-
Notifications
You must be signed in to change notification settings - Fork 6.4k
Description
NB these are the same symptoms, and a similar test setup, as we saw in #21189 but this reproduces with newer releases including RELEASE.2025-07-23T15-54-02Z in which #21189 is fixed.
Expected Behavior
If a multipart upload is initiated and then successfully aborted, it should not be returned in subsequent listings of the active uploads.

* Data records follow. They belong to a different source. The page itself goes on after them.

/-- R113: the completion with a message, at whatever NOW. -/
def Obligations.CompletionDeliversTheHead : Prop :=
  ∀ r s w m rest, s.wait r = some w → s.queue w.dir = m :: rest →
    ∃ t, runEvent (.complete r) s = .next t ∧ t.queue w.dir = rest ∧ t.wait r = none ∧
      (∀ d, d ≠ w.dir → t.queue d = s.queue d) ∧ (∀ r', r' ≠ r → t.wait r' = s.wait r') ∧
      t.crcReg = s.crcReg ∧ t.now = s.now ∧ t.schedule = s.schedule ∧ t.choices = s.choices ∧
      t.delivered = s.delivered ++ [⟨r, ⟨.ok, none, none, some m⟩⟩]

/-- R114: the completion by timeout, on an empty queue once NOW has reached the deadline. -/
def Obligations.CompletionTimesOut : Prop :=
  ∀ r s w, s.wait r = some w → s.queue w.dir = [] → w.deadline ≤ s.now →
    ∃ t, runEvent (.complete r) s = .next t ∧ t.wait r = none ∧ (∀ r', r' ≠ r → t.wait r' = s.wait r') ∧
      t = { s with waits := t.waits, delivered := s.delivered ++ [⟨r, ⟨.timeout, none, none, none⟩⟩] }

/-- R114, R115: a TIMEOUT response comes only from the completion of that requester's wait, never before the deadline and never
while its direction's queue holds a message. -/
def Obligations.TimeoutNeverEarlyNeverLosesAMessage : Prop :=
  ∀ e s t x, runEvent e s = .next t → x ∈ newResponses s t → x.status = .timeout →
    ∃ r w, e = .complete r ∧ s.wait r = some w ∧ w.deadline ≤ s.now ∧ s.queue w.dir = []

/-- R114, R116: a wait on an empty queue times out when the ticks up to its deadline have passed. -/
def Obligations.WaitTimesOutAfterItsTicks : Prop :=
  ∀ r s w, s.wait r = some w → s.queue w.dir = [] →
    ∃ t, runEvents (List.replicate (w.deadline - s.now) .tick ++ [.complete r]) s = .next t ∧
      t.wait r = none ∧ t.now = max s.now w.deadline ∧
      t.delivered = s.delivered ++ [⟨r, ⟨.timeout, none, none, none⟩⟩]

/-- R23, R116: TICK is always possible and adds 1 to NOW; no other step of an agent changes NOW. -/
def Obligations.OnlyTickMovesTime : Prop :=
  (∀ s, runEvent .tick s = .next { s with now := s.now + 1 }) ∧
  ∀ e s t, runEvent e s = .next t → e ≠ .tick → e ≠ .reset → t.now = s.now

/-- R117, R142: a pending wait stays as it is under every step but its own completion. -/
def Obligations.PendingWaitStaysUntilCompleted : Prop :=
  ∀ e s t r w, s.wait r = some w → runEvent e s = .next t → e ≠ .complete r → t.wait r = some w

/-- R118 read together with R25 (DEDUCED, notes/assumptions/11.md). Steps of two requesters on the two directions run in either order with
one result, and neither makes the other possible or impossible. Two steps of one requester do so too, with the same two
responses, unless the first is a WAIT_RECEIVE: then that requester issues nothing more. -/
def Obligations.DirectionsAreIndependent : Prop :=
  (∀ s e₁ e₂ r₁ r₂ d₁ d₂ s₁, channelStep e₁ s = some (r₁, d₁) → channelStep e₂ s = some (r₂, d₂) → d₁ ≠ d₂ → r₁ ≠ r₂ →
    runEvent e₁ s = .next s₁ →
    (∀ x, runEvent e₂ s = .refused x ↔ runEvent e₂ s₁ = .refused x) ∧
    ∀ t₁, runEvent e₂ s = .next t₁ →
      ∃ s₂ t₂, runEvent e₂ s₁ = .next s₂ ∧ runEvent e₁ t₁ = .next t₂ ∧
        s₂.qAB = t₂.qAB ∧ s₂.qBA = t₂.qBA ∧ s₂.crcReg = t₂.crcReg ∧ s₂.now = t₂.now ∧
        (∀ r, s₂.wait r = t₂.wait r) ∧ ∀ r, s₂.responsesTo r = t₂.responsesTo r) ∧
  ∀ s e₁ e₂ r d₁ d₂ s₁ t₁, channelStep e₁ s = some (r, d₁) → channelStep e₂ s = some (r, d₂) → d₁ ≠ d₂ →
    runEvent e₁ s = .next s₁ → runEvent e₂ s = .next t₁ →
    (s₁.wait r ≠ none → runEvent e₂ s₁ = .refused (.requesterBlocked r)) ∧
    (s₁.wait r = none → t₁.wait r = none →
      ∃ s₂ t₂, runEvent e₂ s₁ = .next s₂ ∧ runEvent e₁ t₁ = .next t₂ ∧
        s₂.qAB = t₂.qAB ∧ s₂.qBA = t₂.qBA ∧ s₂.crcReg = t₂.crcReg ∧ s₂.now = t₂.now ∧
        (∀ r', s₂.wait r' = t₂.wait r') ∧
        newResponses s₁ s₂ = newResponses s t₁ ∧ newResponses t₁ t₂ = newResponses s s₁)

/-- R51 and R52: along every run without a reset, what was queued and sent on a direction is what its receives returned, in that
order, and then what is still queued. -/
def Obligations.FifoPerDirection : Prop :=
  ∀ d es s t, noReset es = true → runEvents es s = .next t →
    s.queue d ++ sentOn d es = receivedOn d es s ++ t.queue d

/-- R120: under weak fairness, the wait of the only receiver of a direction completes. The fairness asked for is the weaker of the two
readings (notes/assumptions/15.md). -/
def Obligations.SoleReceiverCompletes : Prop :=
  ∀ (e : Nat → Event) (σ : Nat → State) (r : Requester) (w : Wait),
    IsRun e σ → WeaklyFair e σ → (σ 0).wait r = some w →
    (∀ n r', receiverOf (e n) (σ n) = some (r', w.dir) → r' = r) →
    ∃ n, e n = .complete r ∧ (σ n).wait r = some w

/-- R120: with several receivers on a direction, a weakly fair run may starve a waiter for ever. It rests on the model's reading of
weak fairness, asked of R113 and R114 each on its own (DEDUCED, unsafe for this claim: notes/assumptions/15.md). -/
def Obligations.WaiterCanStarve : Prop :=
  ∃ (e : Nat → Event) (σ : Nat → State) (w : Wait),
    IsRun e σ ∧ WeaklyFair e σ ∧ ∀ n, (σ n).wait .b = some w

/-! ### Encodings -/

/-- R65, R67: a few command words, written out bit by bit, and the operations they select. -/
def Obligations.TableWordsDecode : Prop :=
  decodeTableWord 16 0b0000000000000001 = some (.crc16 .a []) ∧
  decodeTableWord 16 0b0000000000000011 = some (.crcUpdate .a 0#8) ∧
  decodeTableWord 16 0b0000000000010000 = some (.encode .a 0#8 []) ∧
  decodeTableWord 16 0b0000000100100000 = some (.sendBA .a []) ∧
  decodeTableWord 16 0b0000000000100001 = some (.tryReceiveAB .a) ∧
  decodeTableWord 16 0b0000000100100010 = some (.waitReceiveBA .a 0)

/-- R64 to R67: decoding what the encoder writes gives the operation back; what decodes to an operation is the encoder's request
but for the fields the operation does not read, and those may hold anything. -/
def Obligations.DecodeEncodeAgree : Prop :=
  (∀ i : Instr, decode (encode i).1 (encode i).2 = .ok i) ∧
  (∀ r req i, decode r req = .ok i → encode i = (r, readPart i req)) ∧
  ∀ r req req' i, decode r req = .ok i → readPart i req' = readPart i req → decode r req' = .ok i

/-- R70: the illegal words are exactly the three kinds the rule lists; one changes no state and gets ILLEGAL_OPERATION whatever
its operands, and every other word selects an operation, which then runs. -/
def Obligations.IllegalWordsAnswerIllegalOperation : Prop :=
  ∀ (r : Requester) (req : Request) (s : State) (op dir rsv : Nat), s.wait r = none →
    req.word.toNat = rsv * 512 + dir * 256 + op → op < 256 → dir < 2 →
    ((op = 0 ∨ (0x05 ≤ op ∧ op ≤ 0x0F) ∨ (0x12 ≤ op ∧ op ≤ 0x1F) ∨ 0x23 ≤ op ∨
        (dir = 1 ∧ op ∈ [0x01, 0x02, 0x03, 0x04, 0x10, 0x11]) ∨ rsv ≠ 0) →
      runEvent (.issue r req) s =
        .next { s with delivered := s.delivered ++ [⟨r, ⟨.illegalOperation, none, none, none⟩⟩] }) ∧
    (¬ (op = 0 ∨ (0x05 ≤ op ∧ op ≤ 0x0F) ∨ (0x12 ≤ op ∧ op ≤ 0x1F) ∨ 0x23 ≤ op ∨
        (dir = 1 ∧ op ∈ [0x01, 0x02, 0x03, 0x04, 0x10, 0x11]) ∨ rsv ≠ 0) →
      ∃ i, decode r req = .ok i ∧ runEvent (.issue r req) s = exec i s)

/-- R68: the ten codes. -/
def Obligations.StatusCodes : Prop :=
  Status.ok.code = 0x00#8 ∧ Status.payloadTooLarge.code = 0x01#8 ∧ Status.frameTooShort.code = 0x02#8 ∧
  Status.invalidHeader.code = 0x03#8 ∧ Status.unsupportedVersion.code = 0x04#8 ∧
  Status.lengthMismatch.code = 0x05#8 ∧ Status.checksumMismatch.code = 0x06#8 ∧ Status.empty.code = 0x07#8 ∧
  Status.timeout.code = 0x08#8 ∧ Status.illegalOperation.code = 0xFF#8 ∧
  ∀ st : Status, st.code.toNat ≤ 0x08 ∨ st.code = 0xFF#8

Moreover, any data related to the aborted upload should be removed from disk (or at least moved to .trash).
Current Behavior
In a case where we initiate a multipart upload, then upload a part while concurrently calling both the AbortMultipartUpload and ListMultipartUploads APIs, we extremely rarely receive a successful 204 No Content response to the AbortMultipartUpload request but without the upload being cleaned up properly. In particular, it continues to be returned by subsequent calls to the ListMultipartUploads API, and appears to leave the uploaded data on disk forever.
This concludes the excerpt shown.